• Task description: Below are lines of data; restate word for word those running from the line containing "segment has count" to the line containing "t.ctrl.sideband.partialIn = some (data, 1)", inclusive, and no others.

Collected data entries
★ ★ ★ ★ ★

-- ==== Sys2Proof/Machine/Core.lean ====
section
/-! DEFINITION. The model as the host runs it. -/

def Sys2Proof.core : Host.Core :=
  { State := Sys2Proof.Machine.State, Fault := Sys2Proof.Machine.Fault,
    Refusal := Sys2Proof.Machine.Refusal, step := Sys2Proof.Machine.step, reset := Sys2Proof.Machine.State.reset }
end

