/-- 02, R70, R71, R73; 04, R127 to R130: an SPI STATUS read clears the not-taken bit; a frame read whole, over SPI with its dummy byte
or over I3C, has left the queue, and an I3C read serves the interrupt; ENTDAA gives a target without one its dynamic address, SETDASA the
one with that static address.  A first segment that is not the last, with a credit and no frame in progress, begins a frame, whose next
segment has count 1; on AUX it is answered TAKEN, while no training holds the pair. -/
def Obligations.TransportsCarryFrames : Prop := ∀ (s : State) (data : List Nat), fabricOn s = true →
  (s.pins.hostsel = false →
    ∃ t, exec .spiStatus s = .next t ∧ t.ctrl.host.notTaken = false ∧ t.ctrl.host.outbound = s.ctrl.host.outbound)
  ∧ (∀ f rest count, s.pins.hostsel = false → s.ctrl.host.outbound = f :: rest → f.bytes.length + 1 ≤ count →
    ∃ t, exec (.spiReadFrame count) s = .next t ∧ t.ctrl.host.outbound = rest)
  ∧ (∀ f rest count, s.pins.hostsel = true → s.ctrl.host.address.isSome = true → s.ctrl.host.outbound = f :: rest →
    f.bytes.length ≤ count →
    ∃ t, exec (.i3cPrivateRead count) s = .next t ∧ t.ctrl.host.outbound = rest ∧ t.ctrl.host.ibi = none)
  ∧ (∀ a, s.pins.hostsel = true → s.ctrl.host.address = none →
    ∃ t, exec (.i3cEntdaa a) s = .next t ∧ t.ctrl.host.address = some a)
  ∧ (∀ a, s.pins.hostsel = true →
    ∃ t, exec (.i3cSetdasa (cfg s hHOSTPORT Par.CTRLPORT_I3C_STATIC) a) s = .next t ∧ t.ctrl.host.address = some a)
  ∧ (s.ctrl.field.partialIn = none → noCredit s .field = false → nodeId s ≠ 0 →
    ∃ t, exec (.fieldRequestSegment (nodeId s) (0x80 :: data)) s = .next t ∧ t.ctrl.field.partialIn = some (data, 1))
  ∧ (∀ f, freshRequest s f 1 = true → f.payload = 0x80 :: data → auxHeld s = false → s.ctrl.sideband.partialIn = none →
    noCredit s .sideband = false →
    ∃ t, exec (.auxDictionarySegment f) s = .next t ∧ t.ctrl.sideband.partialIn = some (data, 1)
      ∧ t.aux.answered = some (1, f.id, f.check, [0]))

/-! ### The Swerok link (03, 04) -/

/-- 03, R95 (Table 3.5), R97, R99: the training states follow one another.  BITLOCK_COMPLETE leads to BLOCKLOCK, BLOCKLOCK_COMPLETE
to DESKEW, DESKEW_COMPLETE with TX_EQ_FALLBACK off to VERIFY; the 5 ms limit of BITLOCK is told in event 0x0103 and leads to
BLOCKLOCK, and DETECT's leads to BACKOFF for the wait of R99; BACKOFF_EXPIRY leads to DETECT with reason 7. -/
def Obligations.TrainingStatesFollow : Prop := ∀ (s : State) (rs : List LaneReport),
  (s.link.phase = .bitlock → ∃ t, exec (.bitlockComplete rs) s = .next t ∧ t.link.phase = .blocklock ∧ t.link.since = s.now)
  ∧ (s.link.phase = .blocklock → ∃ t, exec (.blocklockComplete rs) s = .next t ∧ t.link.phase = .deskew ∧ t.link.since = s.now)
  ∧ (s.link.phase = .deskew → cfgB s hLINK Par.LINK_TX_EQ_FALLBACK = false →
      ∃ t, exec (.deskewComplete rs) s = .next t ∧ t.link.phase = .verify ∧ t.link.since = s.now)
  ∧ (s.link.phase = .bitlock → s.Canonical → ∃ t, exec (.trainingStateTimeout rs) s = .next t ∧ t.link.phase = .blocklock
      ∧ t.link.since = max s.now (s.link.since + 5 * tickMs) ∧ lastCode t hLINK = 0x0103)
  ∧ (s.link.phase = .detect → ∃ t, exec (.trainingStateTimeout rs) s = .next t ∧ t.link.phase = .backoff
      ∧ t.link.backoffTo = max s.now (s.link.since + 5 * tickMs) + backoffMs s.link.failures * tickMs)
  ∧ (s.link.phase = .backoff → ∃ t, exec (.backoffExpiry) s = .next t ∧ t.link.phase = .detect ∧ t.link.reason = 7
      ∧ t.now = max s.now s.link.backoffTo)
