theorem notifyAll_only (r : Nat) (e : Event) (s : State) :
    Only [.results, .ports] s (notifyAll r e s) := by
  unfold notifyAll
  repeat' first
    | with_reducible exact Only.refl _
    | with_reducible assumption
    | (extract_lets +onlyGivenNames y
       first
         | (refine Only.have_ y ?_ fun _ => ?_; subst y; rotate_left; clear_value y)
         | clear_value y | skip)
    | ((with_reducible apply Only.step (sendNote_only ..)); (case hs => decide))
    | (with_reducible apply Only.foldl)
    | intro t a ht
    | split

theorem noteLast_only (code : Nat) (handle : Nat) (s : State) :
    Only [.events] s (noteLast code handle s) := by
  unfold noteLast
  repeat' first
    | with_reducible exact Only.refl _
    | with_reducible assumption
    | (extract_lets +onlyGivenNames y
       first
         | (refine Only.have_ y ?_ fun _ => ?_; subst y; rotate_left; clear_value y)
         | (have _z : DictSt := y; subst y) | clear_value y | skip)
    | with_reducible refine Only.upd_events ?_

theorem recordLost_only (i : PortId) (s : State) :
    Only [.results, .events, .ports, .storeQueue] s (recordLost i s).2 := by
  unfold recordLost
  repeat' first
    | with_reducible exact Only.refl _
    | with_reducible assumption
    | (extract_lets +onlyGivenNames y
       first
         | (refine Only.have_ y ?_ fun _ => ?_; subst y; rotate_left; clear_value y)
         | clear_value y | skip)
    | ((with_reducible apply Only.step (noteLast_only ..)); (case hs => decide))
    | ((with_reducible apply Only.step (sendNote_only ..)); (case hs => decide))
    | ((with_reducible apply Only.step (setPort_only ..)); (case hs => decide))
    | ((with_reducible apply Only.step (assignRecord_only ..)); (case hs => decide))
    | split

theorem passLost_only (i : PortId) (x : Option (Nat × Event)) (s : State) :
    Only [.results, .ports] s (passLost i x s) := by
  unfold passLost
  repeat' first
    | with_reducible exact Only.refl _
    | with_reducible assumption
    | (extract_lets +onlyGivenNames y
       first
         | (refine Only.have_ y ?_ fun _ => ?_; subst y; rotate_left; clear_value y)
         | clear_value y | skip)
    | ((with_reducible apply Only.step (sendNote_only ..)); (case hs => decide))
    | (with_reducible apply Only.foldl)
    | intro t a ht
    | split

theorem tellLost_only (e : Event) (s : State) :
    Only [.results, .events, .ports, .storeQueue] s (tellLost e s) := by
  unfold tellLost
  extract_lets l x
  have hx : Only [.results, .events, .ports, .storeQueue] s x.2 := by
    refine Only.foldl2 (fun x i h => ?_) _ _ (Only.refl _)
    exact h.trans ((recordLost_only i x.2).mono (by decide))
  exact Only.foldl (fun _ _ h => h.trans ((passLost_only ..).mono (by decide))) _ _ hx

theorem recordEvent_only (e : Event) (s : State) :
    Only [.results, .events, .ports, .storeQueue] s (recordEvent e s) := by
  unfold recordEvent
  repeat' first
    | with_reducible exact Only.refl _
    | with_reducible assumption
    | (extract_lets +onlyGivenNames y
       first
         | (refine Only.have_ y ?_ fun _ => ?_; subst y; rotate_left; clear_value y)
         | clear_value y | skip)
    | ((with_reducible apply Only.step (tellLost_only ..)); (case hs => decide))
    | ((with_reducible apply Only.step (notifyAll_only ..)); (case hs => decide))
    | ((with_reducible apply Only.step (assignRecord_only ..)); (case hs => decide))

theorem tellNotLogged_only (s : State) :
    Only [.results, .events, .ports, .storeQueue] s (tellNotLogged s) := by
  unfold tellNotLogged
  repeat' first
    | with_reducible exact Only.refl _
    | with_reducible assumption
    | (extract_lets +onlyGivenNames y
       first
         | (refine Only.have_ y ?_ fun _ => ?_; subst y; rotate_left; clear_value y)
         | (have _z : PstoreSt := y; subst y) | clear_value y | skip)
    | ((with_reducible apply Only.step (recordEvent_only ..)); (case hs => decide))
    | ((with_reducible apply Only.step (noteLast_only ..)); (case hs => decide))
    | split
    | with_reducible refine Only.upd_storeQueue ?_

theorem noteLimit_only (e : Event) (s : State) :
    Only [.events] s (noteLimit e s) := by
  unfold noteLimit
  repeat' first
    | with_reducible exact Only.refl _
    | with_reducible assumption
    | (extract_lets +onlyGivenNames y
       first
         | (refine Only.have_ y ?_ fun _ => ?_; subst y; rotate_left; clear_value y)
         | (have _z : DictSt := y; subst y) | clear_value y | skip)
    | split
    | with_reducible refine Only.upd_events ?_

theorem logEvent_only (e : Event) (s : State) :
    Only [.results, .events, .ports, .storeQueue] s (logEvent e s) := by
  unfold logEvent
  repeat' first
    | with_reducible exact Only.refl _
    | with_reducible assumption
    | (extract_lets +onlyGivenNames y
       first
         | (refine Only.have_ y ?_ fun _ => ?_; subst y; rotate_left; clear_value y)
         | (have _z : PstoreSt := y; subst y) | clear_value y | skip)
    | ((with_reducible apply Only.step (noteLimit_only ..)); (case hs => decide))
    | ((with_reducible apply Only.step (tellNotLogged_only ..)); (case hs => decide))
    | ((with_reducible apply Only.step (recordEvent_only ..)); (case hs => decide))
    | ((with_reducible apply Only.step (incSat_only ..)); (case hs => decide))
    | split
    | with_reducible refine Only.upd_storeQueue ?_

★ ★ ★ ★ ★

• Task output:
segment has count 1; on AUX it is answered TAKEN, while no training holds the pair. -/
def Obligations.TransportsCarryFrames : Prop := ∀ (s : State) (data : List Nat), fabricOn s = true →
  (s.pins.hostsel = false →
    ∃ t, exec .spiStatus s = .next t ∧ t.ctrl.host.notTaken = false ∧ t.ctrl.host.outbound = s.ctrl.host.outbound)
  ∧ (∀ f rest count, s.pins.hostsel = false → s.ctrl.host.outbound = f :: rest → f.bytes.length + 1 ≤ count →
    ∃ t, exec (.spiReadFrame count) s = .next t ∧ t.ctrl.host.outbound = rest)
  ∧ (∀ f rest count, s.pins.hostsel = true → s.ctrl.host.address.isSome = true → s.ctrl.host.outbound = f :: rest →
    f.bytes.length ≤ count →
    ∃ t, exec (.i3cPrivateRead count) s = .next t ∧ t.ctrl.host.outbound = rest ∧ t.ctrl.host.ibi = none)
  ∧ (∀ a, s.pins.hostsel = true → s.ctrl.host.address = none →
    ∃ t, exec (.i3cEntdaa a) s = .next t ∧ t.ctrl.host.address = some a)
  ∧ (∀ a, s.pins.hostsel = true →
    ∃ t, exec (.i3cSetdasa (cfg s hHOSTPORT Par.CTRLPORT_I3C_STATIC) a) s = .next t ∧ t.ctrl.host.address = some a)
  ∧ (s.ctrl.field.partialIn = none → noCredit s .field = false → nodeId s ≠ 0 →
    ∃ t, exec (.fieldRequestSegment (nodeId s) (0x80 :: data)) s = .next t ∧ t.ctrl.field.partialIn = some (data, 1))
  ∧ (∀ f, freshRequest s f 1 = true → f.payload = 0x80 :: data → auxHeld s = false → s.ctrl.sideband.partialIn = none →
    noCredit s .sideband = false →
    ∃ t, exec (.auxDictionarySegment f) s = .next t ∧ t.ctrl.sideband.partialIn = some (data, 1)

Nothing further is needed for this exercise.